**INFORMATION PROVIDED**
/-- TRUNK_KEY (R448, R652). -/
def actTrunkKey (s : State) (l : Nat) (v : List Byte) : State × Nat :=
  let dir := (v.getD 0 0).toNat
  let slot := (v.getD 1 0).toNat
  let n := natBE (slice v 2 2)
  if v.length < 4 ∨ v.length ≠ 4 + n then (s, TYPE)
  else if 1 < dir ∨ 1 < slot ∨ n = 0 ∨ 512 < n then (s, RANGE)
  else match s.installBlob (v.drop 4) 2 l dir with
  | .error e => (s.keyRefused noInst 0xFFFF e, e)
  | .ok o =>
    let x := s.furlong l
    let x := { x with keys := x.keys.put (dir * 2 + slot) (o.key, o.path) }
    let x := if dir = 0 ∧ slot = x.txKey then { x with txOpen := [] } else x
    let x := if dir = 0 then { x with txGroups := x.txGroups.put slot 0 } else x
    ((s.setFurlong l x).raise 0x127 l (d8 dir ++ d8 slot), OK)

end State

/-- A key operation of a session that Neloas serves. -/
def keyLive (s : State) (sess : Nat) (f : State → State × Nat) : Host.Outcome State Fault Refusal :=
  live s fun s => if s.served ∧ s.n (O1C.SESS_STATE sess) = 2 then (f s).1 else s

/-- OPEN-PATH (R644). -/
def execOpenPath (sess root handle : Nat) (body : List Byte) (s : State) : Host.Outcome State Fault Refusal :=
  keyLive s sess fun s => s.keyGate sess 1 handle fun s => if root ≤ 1 then s.opOpenPath sess root handle body else .error RANGE

/-- OPEN-BLOB (R642, R644). -/
def execOpenBlob (sess handle : Nat) (body : List Byte) (s : State) : Host.Outcome State Fault Refusal :=
  keyLive s sess fun s => s.keyGate sess 2 handle fun s => s.opOpenBlob sess handle body

/-- CLOSE of a handle (R644). -/
def execKeyClose (sess handle : Nat) (s : State) : Host.Outcome State Fault Refusal :=
  keyLive s sess fun s => s.keyGate sess 3 handle fun s => s.opClose sess handle

/-- GENERATE (R644). -/
def execGenerate (sess kek : Nat) (body : List Byte) (s : State) : Host.Outcome State Fault Refusal :=
  keyLive s sess fun s => s.keyGate sess 4 kek fun s => s.opGenerate sess kek body

/-- WRAP (R644). -/
def execWrap (sess kek : Nat) (body : List Byte) (s : State) : Host.Outcome State Fault Refusal :=
  keyLive s sess fun s => s.keyGate sess 5 kek fun s => s.opWrap sess kek body

/-- ENCRYPT (R644). -/
def execEncrypt (sess handle : Nat) (body : List Byte) (s : State) : Host.Outcome State Fault Refusal :=
  keyLive s sess fun s => s.keyGate sess 6 handle fun s => s.opEncrypt sess handle body

/-- DECRYPT (R644). -/
def execDecrypt (sess handle : Nat) (body : List Byte) (s : State) : Host.Outcome State Fault Refusal :=
  keyLive s sess fun s => s.keyGate sess 7 handle fun s => s.opDecrypt sess handle body

/-- MAC (R644). -/
def execMac (sess handle : Nat) (body : List Byte) (s : State) : Host.Outcome State Fault Refusal :=
  keyLive s sess fun s => s.keyGate sess 8 handle fun s => s.opMac sess handle body

/-- REVOKE (R647, R648). -/
def execRevoke (sess root : Nat) (body : List Byte) (s : State) : Host.Outcome State Fault Refusal :=
  keyLive s sess fun s => s.keyGate sess 9 0xFFFF fun s => if root ≤ 1 then s.opRevoke root body else .error RANGE

/-- REWRAP (R655). -/
def execRewrap (sess : Nat) (body : List Byte) (s : State) : Host.Outcome State Fault Refusal :=
  keyLive s sess fun s => s.keyGate sess 10 0xFFFF fun s => s.opRewrap body

/-- ENROLL (R649). -/
def execEnroll (sess : Nat) (value : List Byte) (s : State) : Host.Outcome State Fault Refusal :=
  keyLive s sess fun s => s.actEnroll sess value

/-- ATTEST (R651). -/
def execAttest (sess : Nat) (value : List Byte) (s : State) : Host.Outcome State Fault Refusal :=
  keyLive s sess fun s => s.actAttest sess value

/-- KEY_MIGRATE starts (R653, R654). -/
def execKeyMigrate (sess : Nat) (value : List Byte) (s : State) : Host.Outcome State Fault Refusal :=
  live s fun s => if s.accepts then (s.startKeyMigrate sess (s.n (O1C.SESS_ROLE sess)) value).1 else s

/-- KEY_RETIRE (R655). -/
def execKeyRetire (s : State) : Host.Outcome State Fault Refusal :=
  live s fun s => if s.served then s.actKeyRetire.1 else s

/-- A write of TAMPER_CONFIG (R656). -/
def execTamperConfig (value : Nat) (s : State) : Host.Outcome State Fault Refusal :=
  live s fun s => if s.served then (s.writeTamperConfig value).1 else s

/-- One slot of the key RAM is re-masked (R645). -/
def execRemask (s : State) : Host.Outcome State Fault Refusal :=
  live s fun s =>
    let r := s.drbg 64
    let (v, m) := s.keys.ram.getD s.keys.next (zeros 64, zeros 64)
    let t := r.2.onKeys fun k =>
      { k with ram := k.ram.put s.keys.next (xorBytes (xorBytes v m) r.1, r.1), next := (k.next + 1) % 512 }
    if s.keys.next = 511 then t.bump O19.REMASK_PASSES 1 else t

/-- The DRBG reseeds, 192,000 ticks after it last did; it does not while the source has failed (R646). -/
def execDrbgReseed (s : State) : Host.Outcome State Fault Refusal :=
  live s fun s => if s.noEntropy ∨ s.now < s.keys.reseedAt + 192000 then s else s.onKeys fun k => { k with requests := 0, reseedAt := s.now }

/-- A health test fails (R646). -/
def execEntropyHealthFailure (s : State) : Host.Outcome State Fault Refusal :=
  live s fun s =>
    let recent := s.keys.fails.any fun t => s.now < t + 192000
    let t := ((s.onKeys fun k => { k with fails := (s.now :: k.fails).take 2 }).flag O19.KS_FLAGS 16).raise 0x19A noInst []
    if recent ∧ ¬ s.noEntropy then (t.setN O19.ENTROPY_STATE 1).raise 0x19B noInst [] else t

/-- A FAILED source re-runs its start-up tests, every 1,920,000 ticks (R646). -/
def execEntropyRetest (passed : Bool) (s : State) : Host.Outcome State Fault Refusal :=
  live s fun s =>
    if ¬ s.noEntropy ∨ s.now < s.keys.fails.headD 0 + 1920000 then s
    else if passed then (s.setN O19.ENTROPY_STATE 0).onKeys fun k => { k with fails := [] }
    else s.onKeys fun k => { k with fails := [s.now] }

**EXERCISE REQUIREMENTS**
Scan the records above for the lines holding "keyLive s sess fun s => s.keyGate sess 4" and "ENCRYPT (R644). -/". Transcribe those two and every line between them word for word, and no others.

**EXPECTED OUTPUT**
  keyLive s sess fun s => s.keyGate sess 4 kek fun s => s.opGenerate sess kek body

/-- WRAP (R644). -/
def execWrap (sess kek : Nat) (body : List Byte) (s : State) : Host.Outcome State Fault Refusal :=
  keyLive s sess fun s => s.keyGate sess 5 kek fun s => s.opWrap sess kek body

/-- ENCRYPT (R644). -/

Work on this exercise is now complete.